-- ==== Sys2Proof/Tests/Slice0.lean ====
section
/-! SUPPORT. Tests of one step each against the manual's own numbers, ill-formed commands that `Instr.wf` refuses, and for
every statement with hypotheses a concrete state and operands that meet them. -/

namespace Sys2Proof.Tests

open Sys2Proof Sys2Proof.Machine

/-! ### States -/

/-- The state after a command. -/
def after (c : Instr) (s : State) : State :=
  match exec c s with
  | .next t => t
  | _ => s

/-- An OPERATING node with its ports started, both DOWN. -/
def node : State := { State.reset with identity := 7, bypass := ⟨.operating, true, .none, true, false⟩ }

/-- A port as it stands in a link state, between frames and idle. -/
def idle (x : LinkState) : PortState := ⟨x, 0, 0, .betweenFrames, [], .idle, true⟩

/-- The node with these link states at E1 and E2. -/
def linked (x y : LinkState) : State := node.setPorts ⟨idle x, idle y⟩

/-- The entry of a coach. -/
def coach (n : Nat) : Entry := ⟨BitVec.ofNat 32 n, .normal, false, false, .up, 0, 1, false, 2⟩

/-- A member at position 2 of 3, STABLE under epoch 5, both ports UP, two doors on each side. -/
def member : State :=
  (linked .up .up).setConsist { node.consist with
    state := .stable, epoch := 5, position := 2, table := [coach 1, coach 7, coach 3], doors := 2 }

/-- A member that reaches its consist unit in another state. -/
def memberIn (x : ConsistState) : State := member.setConsist { member.consist with state := x }

/-- The last coach: the same at position 3, its rearward port not UP. -/
def last : State :=
  (linked .up .down).setConsist { member.consist with position := 3 }

/-- A line that carries a function, at a qualified level. -/
def line (f : LineFunction) (level : Bool) : LineRecord :=
  ⟨⟨f, .activeHigh, 20, .off⟩, level, level, .none, false, false, false, .ready⟩

/-- The node with these functions on its first lines. -/
def withLines (l : List LineRecord) (s : State) : State :=
  s.setLines ⟨l ++ List.replicate (16 - l.length) LineRecord.powerOn, false⟩

/-- A master at position 1 of 3, STABLE under epoch 5, E2 UP, its cab asserted and its train at rest. -/
def master : State :=
  withLines [line .cabActive true, line .zeroSpeed true] ((linked .down .up).setConsist { node.consist with
    role := .master, state := .stable, epoch := 5, position := 1, table := [coach 7, coach 2, coach 3], doors := 2 })

/-- The same master in another consist state. -/
def masterIn (x : ConsistState) : State := master.setConsist { master.consist with state := x }

/-- A master with an attempt in flight, whose forward port is E1. -/
def attempting (x : ConsistState) (n : Nat) : State :=
  master.setConsist { master.consist with state := x, attempt := some ⟨6, n, .normal, [coach 7, coach 2], coach 7⟩ }

/-- A member with the pending record of an attempt, at position 2. -/
def joining : State :=
  (linked .up .up).setConsist { node.consist with state := .inaugurating, joined := some ⟨6, 1, 1, 2, .normal⟩ }

/-- A header with selector ALL under this epoch, from the master, with this tag. -/
def fromMaster (epoch tag : Nat) : Header := ⟨false, ⟨.all, 0⟩, false, epoch, 1, tag⟩

/-- A header to one position. -/
def toPosition (k epoch tag : Nat) : Header := ⟨false, ⟨.position, k⟩, false, epoch, 1, tag⟩

/-- A request without data. -/
def bare (object : Byte) (index count : Nat) : Req := ⟨object, index, count, []⟩

/-- A request from the own tap. -/
abbrev local' : Via := .tap true 9

/-- A request from the train, on a member's forward port. -/
abbrev train : Via := .train .e1 (fromMaster 5 60)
* * *
→ What to work on: Copy out the material above in full so that every line matches the original.

→ Exercise solution:
-- ==== Sys2Proof/Tests/Slice0.lean ====
section
/-! SUPPORT. Tests of one step each against the manual's own numbers, ill-formed commands that `Instr.wf` refuses, and for
every statement with hypotheses a concrete state and operands that meet them. -/

namespace Sys2Proof.Tests

open Sys2Proof Sys2Proof.Machine

/-! ### States -/

/-- The state after a command. -/
def after (c : Instr) (s : State) : State :=
  match exec c s with
  | .next t => t
  | _ => s

/-- An OPERATING node with its ports started, both DOWN. -/
def node : State := { State.reset with identity := 7, bypass := ⟨.operating, true, .none, true, false⟩ }

/-- A port as it stands in a link state, between frames and idle. -/
def idle (x : LinkState) : PortState := ⟨x, 0, 0, .betweenFrames, [], .idle, true⟩

/-- The node with these link states at E1 and E2. -/
def linked (x y : LinkState) : State := node.setPorts ⟨idle x, idle y⟩

/-- The entry of a coach. -/
def coach (n : Nat) : Entry := ⟨BitVec.ofNat 32 n, .normal, false, false, .up, 0, 1, false, 2⟩

/-- A member at position 2 of 3, STABLE under epoch 5, both ports UP, two doors on each side. -/
def member : State :=
  (linked .up .up).setConsist { node.consist with
    state := .stable, epoch := 5, position := 2, table := [coach 1, coach 7, coach 3], doors := 2 }

/-- A member that reaches its consist unit in another state. -/
def memberIn (x : ConsistState) : State := member.setConsist { member.consist with state := x }

/-- The last coach: the same at position 3, its rearward port not UP. -/
def last : State :=
  (linked .up .down).setConsist { member.consist with position := 3 }

/-- A line that carries a function, at a qualified level. -/
def line (f : LineFunction) (level : Bool) : LineRecord :=
  ⟨⟨f, .activeHigh, 20, .off⟩, level, level, .none, false, false, false, .ready⟩

/-- The node with these functions on its first lines. -/
def withLines (l : List LineRecord) (s : State) : State :=
  s.setLines ⟨l ++ List.replicate (16 - l.length) LineRecord.powerOn, false⟩

/-- A master at position 1 of 3, STABLE under epoch 5, E2 UP, its cab asserted and its train at rest. -/
def master : State :=
  withLines [line .cabActive true, line .zeroSpeed true] ((linked .down .up).setConsist { node.consist with
    role := .master, state := .stable, epoch := 5, position := 1, table := [coach 7, coach 2, coach 3], doors := 2 })

/-- The same master in another consist state. -/
def masterIn (x : ConsistState) : State := master.setConsist { master.consist with state := x }

/-- A master with an attempt in flight, whose forward port is E1. -/
def attempting (x : ConsistState) (n : Nat) : State :=
  master.setConsist { master.consist with state := x, attempt := some ⟨6, n, .normal, [coach 7, coach 2], coach 7⟩ }

/-- A member with the pending record of an attempt, at position 2. -/
def joining : State :=
  (linked .up .up).setConsist { node.consist with state := .inaugurating, joined := some ⟨6, 1, 1, 2, .normal⟩ }

/-- A header with selector ALL under this epoch, from the master, with this tag. -/
def fromMaster (epoch tag : Nat) : Header := ⟨false, ⟨.all, 0⟩, false, epoch, 1, tag⟩

/-- A header to one position. -/
def toPosition (k epoch tag : Nat) : Header := ⟨false, ⟨.position, k⟩, false, epoch, 1, tag⟩

/-- A request without data. -/
def bare (object : Byte) (index count : Nat) : Req := ⟨object, index, count, []⟩

/-- A request from the own tap. -/
abbrev local' : Via := .tap true 9

/-- A request from the train, on a member's forward port. -/
abbrev train : Via := .train .e1 (fromMaster 5 60)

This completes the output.